Solved – the difference between logistic regression and neural networks

intuitionlogisticneural networks

How do we explain the difference between logistic regression and neural network to an audience that have no background in statistics?

Best Answer

I assume you're thinking of what used to be, and perhaps still are referred to as 'multilayer perceptrons' in your question about neural networks. If so then I'd explain the whole thing in terms of flexibility about the form of the decision boundary as a function of explanatory variables. In particular, for this audience, I wouldn't mention link functions / log odds etc. Just keep with the idea that the probability of an event is being predicted on the basis of some observations.

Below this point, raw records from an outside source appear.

/-! ### The wires of a frame (R430, R433, R434) -/

/-- BCLK periods of a frame, and the core cycles of a frame of the port's domain (R434). -/
def frameLen (s : State) (p : Nat) : Nat := s.rdf (Reg.tdmFrame p) 0 12
def portPeriod (s : State) (p : Nat) : Nat := 30720 / framesPerHinge ((portDom s p).getD .m)

/-- The bit of a slot that BCLK period t after the FSYNC edge carries: the slot, and the place of the bit from the most
significant bit of the slot on. -/
def wireSlot (s : State) (p t : Nat) : Option (Nat × Nat) :=
  let d := s.rdf (Reg.tdmCfg p) 17 1
  if t < d ∨ portSlots s p * portWidth s p + d ≤ t then none else some ((t - d) / portWidth s p, (t - d) % portWidth s p)

/-- DOUT in BCLK period t of the frame under way: none while it is high-impedance (R430, R433). -/
def doutAt (s : State) (p t : Nat) : Option Bool :=
  match wireSlot s p t with
  | none => none
  | some (k, j) => (((s.tport p).tx[k]?).getD none).map fun w =>
      decide (j < portWord s p) && w.getLsbD (portWord s p - 1 - j)

/-- The words that a frame's bits on DIN, by BCLK period, give the slots; bits after the word's are ignored (R430). -/
def dinWords (s : State) (p : Nat) (bits : List Bool) : List Word :=
  (List.range (portSlots s p)).map fun k =>
    BitVec.ofNat 32 ((List.range (portWord s p)).foldl (fun a j =>
      2 * a + b2n ((bits[s.rdf (Reg.tdmCfg p) 17 1 + k * portWidth s p + j]?).getD false)) 0)

/-- FSYNC's level in BCLK period t of a frame (R430). -/
def fsyncAt (s : State) (p t : Nat) : Bool :=
  decide (t < if s.bit (Reg.tdmCfg p) 14 then frameLen s p / 2 else 1) != s.bit (Reg.tdmCfg p) 15

/-- A master's BCLK in core cycle c after a strike, the launch edge first: with BCLK_EDGE 0 data is launched as it falls
(R434). -/
def bclkAt (s : State) (p c : Nat) : Bool :=
  let div := portPeriod s p / frameLen s p
  let high := (div + 1) / 2
  if s.bit (Reg.tdmCfg p) 16 then decide (c % div < high) else decide (div - high ≤ c % div)

/-! ### Starting and stopping a port (R446 to R449) -/

/-- The first cause of R447 that a port fails on, 0 for none. -/
def portCause (s : State) (p : Nat) : Nat :=
  let cfg := s.rd (Reg.tdmCfg p)
  let len := s.rdf (Reg.tdmFrame p) 0 12
  let dom := domOf (fld cfg 0 2)
  let slots := portSlots s p
  let per := 30720 / framesPerHinge (dom.getD .m)
  if dom = none ∧ (asyncBridge s p).isNone then 1
  else if slots < 2 ∨ portWidth s p < portWord s p ∨ len < slots * portWidth s p + fld cfg 17 1 then 2
  else if !portSlave s p && decide (per % len ≠ 0 ∨ per / len < 10 ∨ 4095 < per / len) then 3
  else if cfg.getLsbD 14 && decide (len % 2 = 1) then 4
  else 0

Here's a possible sequence:

  • Make sure they know what a predicted probability is, conceptually speaking. Show it as a function of one variable in the context of some familiar data. Explain the decision context that will be shared by logistic regression and neural networks.
  • Start with logistic regression. State that it is the linear case but show the linearity of the resulting decision boundary using a heat or contour plot of the output probabilities with two explanatory variables.
  • Note that two classes may not be well-separated by the boundary they see and motivate a more flexible model to make a more curvy boundary. If necessary show some data that would be well distinguished this way. (This is why you start with 2 variables)
  • Note that you could start complicating the original linear model with extra terms, e.g. squares or other transformations, and maybe show the boundaries that these generate.
  • But then discard these, observing that you don't know in advance what the function form ought to be and you'd prefer to learn it from the data. Just as they get enthusiastic about this, note the impossibility of this in complete generality, and suggest that you are happy to assume that it should at least be 'smooth' rather than 'choppy', but otherwise determined by the data. (Assert that they were probably already thinking of only smooth boundaries, in the same way as they'd been speaking prose all their lives).
  • Show the output of a generalized additive model where the output probability is a joint function of the pair of the original variables rather than a true additive combination - this is just for demonstration purposes. Importantly, call it a smoother because that's nice and general and describes things intuitively. Demonstrate the non-linear decision boundary in the picture as before.
  • Note that this (currently anonymous) smoother has a smoothness parameter that controls how smooth it actually is, refer to this in passing as being like a prior belief about smoothness of the function turning the explanatory variables into the predicted probability. Maybe show the consequences of different smoothness settings on the decision boundary.
  • Now introduce the neural net as a diagram. Point out that the second layer is just a logistic regression model, but also point out the non-linear transformation that happens in the hidden units. Remind the audience that this is just another function from input to output that will be non-linear in its decision boundary.
  • Note that it has a lot of parameters and that some of them need to be constrained to make a smooth decision boundary - reintroduce the idea of a number that controls smoothness as the same (conceptually speaking) number that keeps the parameters tied together and away from extreme values. Also note that the more hidden units it has, the more different types of functional forms it can realise. To maintain intuition, talk about hidden units in terms of flexibility and parameter constraint in terms of smoothness (despite the mathematical sloppiness of this characterization)
  • Then surprise them by claiming since you still don't know the functional form so you want to be infinitely flexible by adding an infinite number of hidden units. Let the practical impossibility of this sink in a bit. Then observe that this limit can be taken in the mathematics, and ask (rhetorically) what such a thing would look like.
  • Answer that it would be a smoother again (a Gaussian process, as it happens; Neal, 1996, but this detail is not important), like the one they saw before. Observe that there is again a quantity that controls smoothness but no other particular parameters (integrated out, for those that care about this sort of thing).
  • Conclude that neural networks are particular, implicitly limited, implementations of ordinary smoothers, which are the non-linear, not necessarily additive extensions of the logistic regression model. Then do it the other way, concluding that logistic regression is equivalent to a neural network model or a smoother with the smoothing parameter set to 'extra extra smooth' i.e. linear.

The advantages of this approach is that you don't have to really get into any mathematical detail to give the correct idea. In fact they don't have to understand either logistic regression or neural networks already to understand the similarities and differences.

The disadvantage of the approach is that you have to make a lot of pictures, and strongly resist the temptation to drop down into the algebra to explain things.